> **The records**:

•••

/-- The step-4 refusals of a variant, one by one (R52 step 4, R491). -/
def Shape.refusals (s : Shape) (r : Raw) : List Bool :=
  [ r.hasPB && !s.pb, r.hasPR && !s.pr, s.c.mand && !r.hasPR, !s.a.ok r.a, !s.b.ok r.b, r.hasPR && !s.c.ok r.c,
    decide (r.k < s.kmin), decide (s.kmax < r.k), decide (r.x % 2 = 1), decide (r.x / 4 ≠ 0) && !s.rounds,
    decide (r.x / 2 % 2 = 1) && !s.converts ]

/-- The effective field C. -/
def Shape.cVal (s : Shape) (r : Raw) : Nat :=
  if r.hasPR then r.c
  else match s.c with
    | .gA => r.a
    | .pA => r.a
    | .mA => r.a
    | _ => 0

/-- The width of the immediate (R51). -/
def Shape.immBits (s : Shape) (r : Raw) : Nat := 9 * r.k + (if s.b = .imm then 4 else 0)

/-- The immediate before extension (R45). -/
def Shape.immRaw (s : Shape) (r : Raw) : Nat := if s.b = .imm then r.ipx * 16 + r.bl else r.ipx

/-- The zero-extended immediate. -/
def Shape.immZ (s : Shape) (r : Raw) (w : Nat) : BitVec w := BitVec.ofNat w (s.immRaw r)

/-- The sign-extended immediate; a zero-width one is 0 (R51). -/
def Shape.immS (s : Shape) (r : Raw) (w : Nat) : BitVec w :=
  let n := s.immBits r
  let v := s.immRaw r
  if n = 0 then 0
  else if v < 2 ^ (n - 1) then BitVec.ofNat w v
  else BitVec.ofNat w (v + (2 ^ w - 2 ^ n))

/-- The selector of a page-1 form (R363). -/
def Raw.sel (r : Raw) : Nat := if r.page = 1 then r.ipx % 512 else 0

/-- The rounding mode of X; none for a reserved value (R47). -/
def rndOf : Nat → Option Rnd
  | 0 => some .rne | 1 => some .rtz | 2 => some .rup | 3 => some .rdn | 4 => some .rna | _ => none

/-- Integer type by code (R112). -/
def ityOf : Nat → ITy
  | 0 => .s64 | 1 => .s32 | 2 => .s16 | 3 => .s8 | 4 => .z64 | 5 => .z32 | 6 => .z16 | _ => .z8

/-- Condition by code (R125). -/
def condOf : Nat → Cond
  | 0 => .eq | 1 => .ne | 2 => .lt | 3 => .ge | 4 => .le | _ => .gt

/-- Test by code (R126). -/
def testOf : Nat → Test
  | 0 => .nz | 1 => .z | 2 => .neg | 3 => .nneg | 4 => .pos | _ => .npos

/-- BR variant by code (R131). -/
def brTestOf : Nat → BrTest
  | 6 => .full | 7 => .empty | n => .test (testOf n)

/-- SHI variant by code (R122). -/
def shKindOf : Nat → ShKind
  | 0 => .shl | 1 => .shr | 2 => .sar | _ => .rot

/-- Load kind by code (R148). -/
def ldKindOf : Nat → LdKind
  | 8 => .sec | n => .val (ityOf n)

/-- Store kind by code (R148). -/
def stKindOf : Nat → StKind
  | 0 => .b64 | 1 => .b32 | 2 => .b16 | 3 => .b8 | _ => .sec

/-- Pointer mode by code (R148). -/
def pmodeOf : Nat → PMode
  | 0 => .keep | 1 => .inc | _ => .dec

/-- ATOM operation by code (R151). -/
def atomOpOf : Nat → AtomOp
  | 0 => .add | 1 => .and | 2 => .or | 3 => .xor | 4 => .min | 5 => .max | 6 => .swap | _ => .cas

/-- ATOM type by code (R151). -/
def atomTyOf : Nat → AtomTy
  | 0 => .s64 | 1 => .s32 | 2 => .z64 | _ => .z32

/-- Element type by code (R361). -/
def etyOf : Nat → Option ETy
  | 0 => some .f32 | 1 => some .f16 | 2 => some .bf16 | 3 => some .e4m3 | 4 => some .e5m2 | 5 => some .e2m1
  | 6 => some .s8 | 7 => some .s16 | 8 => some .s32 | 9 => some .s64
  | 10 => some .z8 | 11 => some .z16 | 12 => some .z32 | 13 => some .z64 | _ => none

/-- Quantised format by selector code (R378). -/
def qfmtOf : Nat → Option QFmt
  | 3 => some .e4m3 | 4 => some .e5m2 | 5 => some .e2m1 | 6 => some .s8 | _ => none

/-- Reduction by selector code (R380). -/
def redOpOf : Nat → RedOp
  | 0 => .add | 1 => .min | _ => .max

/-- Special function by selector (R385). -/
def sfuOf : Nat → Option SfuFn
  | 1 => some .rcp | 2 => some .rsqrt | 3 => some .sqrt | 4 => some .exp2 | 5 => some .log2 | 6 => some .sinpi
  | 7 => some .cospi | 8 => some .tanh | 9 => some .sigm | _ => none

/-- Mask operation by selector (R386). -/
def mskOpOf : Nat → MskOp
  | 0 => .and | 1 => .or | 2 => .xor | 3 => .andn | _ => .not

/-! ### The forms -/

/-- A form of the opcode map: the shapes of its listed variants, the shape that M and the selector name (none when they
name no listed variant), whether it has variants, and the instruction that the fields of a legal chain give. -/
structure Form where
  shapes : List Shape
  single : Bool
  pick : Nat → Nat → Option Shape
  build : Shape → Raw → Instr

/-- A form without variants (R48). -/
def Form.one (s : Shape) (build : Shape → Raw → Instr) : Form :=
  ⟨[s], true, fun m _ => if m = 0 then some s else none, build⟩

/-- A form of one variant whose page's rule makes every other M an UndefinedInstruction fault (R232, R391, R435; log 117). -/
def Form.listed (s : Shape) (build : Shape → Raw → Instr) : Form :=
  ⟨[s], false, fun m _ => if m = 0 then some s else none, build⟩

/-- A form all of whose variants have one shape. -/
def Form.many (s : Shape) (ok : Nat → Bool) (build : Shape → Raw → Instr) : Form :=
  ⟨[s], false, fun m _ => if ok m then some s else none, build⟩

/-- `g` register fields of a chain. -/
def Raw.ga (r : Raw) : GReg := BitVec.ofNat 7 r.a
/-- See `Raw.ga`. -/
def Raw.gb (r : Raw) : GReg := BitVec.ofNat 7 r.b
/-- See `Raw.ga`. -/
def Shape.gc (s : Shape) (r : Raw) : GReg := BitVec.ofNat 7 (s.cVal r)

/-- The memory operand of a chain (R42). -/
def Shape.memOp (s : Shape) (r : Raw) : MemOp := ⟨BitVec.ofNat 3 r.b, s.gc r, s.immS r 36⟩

•••

> **How to complete this task**:
Taking the line that contains "one shape. -/" as the first, reproduce every line through the end of the entries exactly.

> **Answer for the task**:
/-- A form all of whose variants have one shape. -/
def Form.many (s : Shape) (ok : Nat → Bool) (build : Shape → Raw → Instr) : Form :=
  ⟨[s], false, fun m _ => if ok m then some s else none, build⟩

/-- `g` register fields of a chain. -/
def Raw.ga (r : Raw) : GReg := BitVec.ofNat 7 r.a
/-- See `Raw.ga`. -/
def Raw.gb (r : Raw) : GReg := BitVec.ofNat 7 r.b
/-- See `Raw.ga`. -/
def Shape.gc (s : Shape) (r : Raw) : GReg := BitVec.ofNat 7 (s.cVal r)

/-- The memory operand of a chain (R42). -/
def Shape.memOp (s : Shape) (r : Raw) : MemOp := ⟨BitVec.ofNat 3 r.b, s.gc r, s.immS r 36⟩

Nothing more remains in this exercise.